Task requirements:
Lines after the one containing "GF(2^128) of R112 -/" are to be omitted; print exactly each line from the start of the records up to and including it.
........
-- ==== Sys2Proof/Machine/Masked.lean ====
section
/-! DEFINITION. Unmask and decryption-share messages, Shamir reconstruction in GF(2^128) (03_masked_aggregation.md R106 to R114;
04_ciphertext_engine.md R152, R153). -/

namespace Sys2Proof.Machine

open Sys2Proof

/-! ## GF(2^128) of R112 -/

/-- Carry-less product reduced by x^128 + x^7 + x^2 + x + 1: the bits of `b` from the lowest, `a` multiplied by x at each. -/
def gmulAux : Nat → Nat → Nat → Nat → Nat
  | 0, _, _, r => r
  | k + 1, a, b, r =>
    gmulAux k (if 2 ^ 127 ≤ a then (a * 2 % 2 ^ 128) ^^^ 0x87 else a * 2) (b / 2) (if b % 2 = 1 then r ^^^ a else r)

/-- Product in the field of R112. -/
def gmul (a b : Nat) : Nat := gmulAux 128 a b 0

/-- a^(2^128 - 2) by 127 squarings and products: `s` runs through the powers a^(2^i). -/
def ginvAux : Nat → Nat → Nat → Nat
  | 0, _, r => r
  | k + 1, s, r => let t := gmul s s; ginvAux k t (gmul r t)

/-- Inverse in the field of R112. -/
def ginv (a : Nat) : Nat := ginvAux 127 a 1

/-- Lagrange factor at zero of the point at place k of xs (R113). -/
def lagrange (xs : List Nat) (k : Nat) : Nat :=
  let x := xs.getD k 0
  gmul (xs.foldl gmul 1) (ginv ((xs.eraseIdx k).foldl (fun d m => gmul d (m ^^^ x)) x))

/-- Value at zero of the polynomial through the points (x, y) (R113). -/
def interpolate (pts : List (Nat × Nat)) : Nat :=
  (pts.zip (List.range pts.length)).foldl (fun s e => s ^^^ gmul e.1.2 (lagrange (pts.map (fun q => q.1)) e.2)) 0

/-! ## Messages -/

/-- The key of a holder (R108, R152). -/
def holderKey (kShare : Bytes) (h : Nat) (label : String) : Bytes := kmac256 kShare (toLE h 4) 32 (ascii label)

/-- Test 2 of R109 and R153: the round's state, identifier and epoch. -/
def State.messageState (s : State) (p : Nat) (want : RoundState) (hd : Bytes) : Option Status :=
  let r := s.round p
  if r.state = .intake ∨ r.state = .closing then some .notReady
  else if r.state ≠ want ∨ rd hd 8 8 ≠ r.desc.roundId ∨ bits (rd hd 2 1) 3 0 ≠ r.epoch then some .state
  else none

/-- The header of a message and its sealed part. -/
def messageParts (b : Bytes) : Bytes × Bytes × Bytes := (b.take 64, (b.drop 64).take (b.length - 80), b.drop (b.length - 16))

/-- Test 4: open a message under its holder's key (R108). While no session has given a K_share there is no key, and no tag verifies (log entry 31). -/
def openMessage (kShare b : Bytes) (label : String) : Option Bytes :=
  let m := messageParts b
  if kShare.isEmpty then none else gcmOpen (holderKey kShare (rd m.1 4 3) label) (slice m.1 0x18 12) m.1 m.2.1 m.2.2

/-- The tests of R109 on an unmask message: the plaintext entries, or status and test number. -/
def State.unmaskTests (s : State) (p : Nat) (b : Bytes) : Except (Status × Nat) Bytes :=
  let hd := b.take 64
  let n := rd hd 0x10 4
  let r := s.round p
  if b.length < 64 ∨ !crcEndsOk hd ∨ rd hd 0 1 ≠ 0x55 ∨ rd hd 1 1 ≠ 1 ∨ rd hd 7 1 ≠ 0 ∨ !inRange n 44739241 ∨ rd hd 0x14 4 ≠ 80 + 48 * n ∨
      b.length ≠ 80 + 48 * n then .error (.format, 1)
  else match s.messageState p .settle hd with
  | some st => .error (st, 2)
  | none =>
    if !r.survivors.contains (rd hd 4 3) ∨ r.holders.contains (rd hd 4 3) then .error (.state, 3)
    else match openMessage (s.part p).session.kShare b "OSTUSO SHARE" with
    | some pt => .ok pt
    | none => .error (.format, 4)

/-- An entry of an unmask message (R107). -/
structure ShareEntry where
  owner : Nat
  kind : Nat
  peer : Nat
  lo : Nat
  hi : Nat
  deriving DecidableEq, Repr

/-- The entry in 48 bytes; an entry of kind 1 names no peer (log entry 31). -/
def shareEntry (b : Bytes) : ShareEntry := ⟨rd b 0 4, rd b 4 1, if rd b 4 1 = 1 then 0 else rd b 8 3, rd b 0x10 16, rd b 0x20 16⟩

/-- The first check of R110 an entry fails, if one does. -/
def entryReason (n degree : Nat) (surv : List Nat) (holder : Nat) (earlier : List ShareEntry) (e : ShareEntry) : Option Nat :=
  let s := surv.contains e.owner
  if n ≤ e.owner then some 1
  else if !(e.kind == 1 || e.kind == 2) then some 2
  else if e.kind = 1 ∧ !s then some 3
  else if e.kind = 2 ∧ s then some 4
  else if e.kind = 2 ∧ !(surv.contains e.peer && neighbour n degree e.owner e.peer) then some 5
  else if !neighbour n degree e.owner holder then some 6
  else if earlier.any (fun f => f.owner == e.owner && f.kind == e.kind && f.peer == e.peer) then some 7
  else if e.kind = 2 ∧ holder = e.peer then some 8
  else none

/-- Does a secret have these names? -/
def Secret.named (x : Secret) (owner : Nat) (peer : Option Nat) : Bool := x.owner == owner && x.peer == peer

/-- Change a secret of a round. -/
def State.modSecret (s : State) (p owner : Nat) (peer : Option Nat) (f : Secret → Secret) : State :=
  s.modRound p (fun r => { r with secrets := r.secrets.map (fun x => if x.named owner peer then f x else x) })

/-- A reconstructed self seed differs from its commitment (R114). -/
def State.commitMismatch (s : State) (p owner : Nat) : State :=
  let s1 := (s.raise 0x0204 p 0 [(24, owner)]).modSecret p owner none (fun x => { x with dead := true, shares := [] })
  if s1.regBits (mskBase p + 0x2C) 31 31 = 0 then s1.setRecord (mskBase p + 0x2C) (2 ^ 31 + owner) else s1

/-- The commitment of a self seed (R114). -/
def seedCommit (seed roundId : Nat) : Nat := leNat (kmac256 (toLE seed 32) (toLE roundId 8) 8 (ascii "OSTUSO COMMIT"))

/-- Reconstruct a secret from its t shares (R113, R114). -/
def State.reconstruct (s : State) (p : Nat) (x : Secret) : State :=
  let lo := interpolate (x.shares.map (fun e => (e.1, e.2.1)))
  let hi := interpolate (x.shares.map (fun e => (e.1, e.2.2)))
  let v := lo + 2 ^ 128 * hi
  let r := s.round p
  let good : Bool := match x.peer with
    | some _ => true
    | none => (r.accums.find? (fun a => a.client == x.owner)).any (fun a => seedCommit v r.desc.roundId == a.seedCommit)
  if good then (s.modSecret p x.owner x.peer (fun y => { y with value := some v })).secretsDone p else s.commitMismatch p x.owner

/-- Accept or discard one share that passed the checks of R110 (R111, R113). -/
def State.acceptShare (s : State) (p holder : Nat) (e : ShareEntry) : State :=
  let t := (s.round p).desc.threshold
  let peer := if e.kind = 2 then some e.peer else none
  match (s.round p).secrets.find? (fun x => x.named e.owner peer) with
  | none => s
  | some x =>
    if x.value.isSome ∨ x.dead ∨ x.removed ∨ t ≤ x.shares.length then s.count (mskBase p + 0x24)
    else
      let y := { x with shares := x.shares ++ [(holder + 1, e.lo, e.hi)] }
      let s1 := s.modSecret p e.owner peer (fun _ => y)
      if y.shares.length = t then s1.reconstruct p y else s1

/-- Take the entries of an accepted message in order; gathered are the earlier entries and the discarded ones with their reasons. -/
def State.takeEntries (s : State) (p holder : Nat) : List ShareEntry → List ShareEntry → List (Nat × Nat) → State × List (Nat × Nat)
  | [], _, bad => (s, bad)
  | e :: rest, earlier, bad =>
    match entryReason (s.round p).desc.cohort (s.regBits (mskBase p + 4) 23 0) (s.round p).survivors holder earlier e with
    | some why => (s.count (mskBase p + 0x20)).takeEntries p holder rest (earlier ++ [e]) (bad ++ [(e.owner, why)])
    | none => (s.acceptShare p holder e).takeEntries p holder rest (earlier ++ [e]) bad

/-- The shares of an accepted message (R110, R111). -/
def State.takeShares (s : State) (p holder : Nat) (pt : Bytes) : State :=
  let r := s.takeEntries p holder ((chunks 48 pt).map shareEntry) [] []
  match r.2 with
  | [] => r.1
  | (owner, why) :: _ => r.1.raise 0x0203 p 0 [(24, holder), (32, r.2.length), (24, owner), (8, why)]

/-- An accepted message's staging space is held and its entry called (R209, R319). -/
def State.messageAccepted (s : State) (p holder addr len msn : Nat) : State :=
  (s.modPart p (fun x => { x with accepted := x.accepted ++ [(addr, ceilDiv len 64 * 64)] })).callEntry p
    ⟨2, 0, holder, s.devtime, addr, len, msn, []⟩

/-- A complete message that no refused packet ended, in the staging region of an endpoint of one kind (R319, R516): its message, address and bytes. -/
def State.stagedMessage (s : State) (n msn kind : Nat) : Option (OpenMsg × Nat × Nat) :=
  match (s.qp n).msg msn, s.endpointOf (s.qp n) with
  | some m, some e =>
    match m.buf with
    | .staging a len => if s.alive && e.kind == kind && m.complete && m.refusal.isNone && (s.qp n).state != .free then some (m, a, len) else none
    | _ => none
  | _, _ => none

/-- End a staged message with its status (R319, R330). -/
def State.endMessage (s : State) (n : Nat) (m : OpenMsg) (st : Status) : State := (s.closeMsg n m.msn).sendComplete n m.msn st m.bytes

/-- Refuse an unmask message (R109). -/
def State.refuseUnmask (s : State) (p holder test : Nat) (st : Status) : State :=
  ((s.count (mskBase p + 0x1C)).setReg (mskBase p + 0x28) (2 ^ 24 * st.code + holder)).raise 0x0202 p 0 [(24, holder), (8, st.code), (8, test)]

/-- UNMASK_MESSAGE (R109 to R114, R319): the complete message is validated whole, and its entries become shares. -/
def execUnmaskMessage (qpn msn : Nat) (s : State) : Result :=
  match s.stagedMessage qpn msn 3 with
  | none => .next s
  | some (m, a, len) =>
    let p := (s.qp qpn).part
    let d := s.devRead 0 a len
    let holder := rd d.1 4 3
    let s1 := d.2.2
    if d.2.1 then .next ((s1.refuseUnmask p holder 4 .uncorrectable).endMessage qpn m .uncorrectable)
    else match s1.unmaskTests p d.1 with
    | .error (st, test) => .next ((s1.refuseUnmask p holder test st).endMessage qpn m st)
    | .ok pt =>
      let s2 := (s1.setReg (mskBase p + 0x18) (s1.reg (mskBase p + 0x18) + 1)).modRound p (fun r => { r with holders := insertNat holder r.holders })
      let s3 := ((s2.takeShares p holder pt).endMessage qpn m .ok).messageAccepted p holder a len msn
      .next (s3.advance p)

/-- The tests of R153 on a decryption-share message; L and log_n are those of the output blocks (R152). -/
def State.dshareTests (s : State) (p : Nat) (b : Bytes) : Except (Status × Nat) Bytes :=
  let hd := b.take 64
  let r := s.round p
  let shape := s.roundSet p
  let z := match shape with | some x => s.blockShape p x | none => (0, 0)
  let len := 80 + 4 * s.reg (ctxBase p + 0x64) * z.1 * 2 ^ z.2
  let shapeOk := shape.isSome && rd hd 3 1 == z.1 && rd hd 0x24 1 == z.2 && rd hd 0x10 4 == s.reg (ctxBase p + 0x64)
  if b.length < 80 ∨ !crcEndsOk hd ∨ rd hd 0 1 ≠ 0x44 ∨ rd hd 1 1 ≠ 1 ∨ rd hd 7 1 ≠ 0 ∨ (r.state.busy ∧ (!shapeOk ∨ rd hd 0x14 4 ≠ len)) ∨
      rd hd 0x14 4 ≠ b.length then .error (.format, 1)
  else match s.messageState p .combine hd with
  | some st => .error (st, 2)
  | none =>
    if s.regBits (ctxBase p + 0x20) 24 0 ≤ rd hd 4 3 ∨ r.holders.contains (rd hd 4 3) then .error (.state, 3)
    else match openMessage (s.part p).session.kShare b "OSTUSO DSHARE" with
    | some pt => .ok pt
    | none => .error (.format, 4)

/-- Refuse a decryption-share message (R153). -/
def State.refuseDshare (s : State) (p holder test : Nat) (st : Status) : State :=
  ((s.count (ctxBase p + 0x54)).setReg (ctxBase p + 0x5C) (2 ^ 24 * st.code + holder)).raise 0x0307 p 0 [(24, holder), (8, st.code), (8, test)]

/-- DSHARE_MESSAGE (R152, R153, R319): the first `threshold` accepted messages form the set S; later ones are counted as surplus and otherwise ignored. -/
def execDshareMessage (qpn msn : Nat) (s : State) : Result :=
  match s.stagedMessage qpn msn 4 with
  | none => .next s
  | some (m, a, len) =>
    let p := (s.qp qpn).part
    let d := s.devRead 0 a len
    let holder := rd d.1 4 3
    let s1 := d.2.2
    if d.2.1 then .next ((s1.refuseDshare p holder 4 .uncorrectable).endMessage qpn m .uncorrectable)
    else match s1.dshareTests p d.1 with
    | .error (st, test) => .next ((s1.refuseDshare p holder test st).endMessage qpn m st)
    | .ok pt =>
      let r := s1.round p
      let s2 := (s1.setReg (ctxBase p + 0x50) (s1.reg (ctxBase p + 0x50) + 1)).modRound p (fun x => { x with holders := insertNat holder x.holders })
      if r.dshareSet.length < r.desc.threshold then
        let s3 := s2.modRound p (fun x => { x with dshareSet := x.dshareSet ++ [holder], dshares := x.dshares ++ [pt] })
        .next (((s3.endMessage qpn m .ok).messageAccepted p holder a len msn).advance p)
      else .next ((s2.count (ctxBase p + 0x58)).endMessage qpn m .ok)

end Sys2Proof.Machine
end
........
Task solution:
-- ==== Sys2Proof/Machine/Masked.lean ====
section
/-! DEFINITION. Unmask and decryption-share messages, Shamir reconstruction in GF(2^128) (03_masked_aggregation.md R106 to R114;
04_ciphertext_engine.md R152, R153). -/

namespace Sys2Proof.Machine

open Sys2Proof

/-! ## GF(2^128) of R112 -/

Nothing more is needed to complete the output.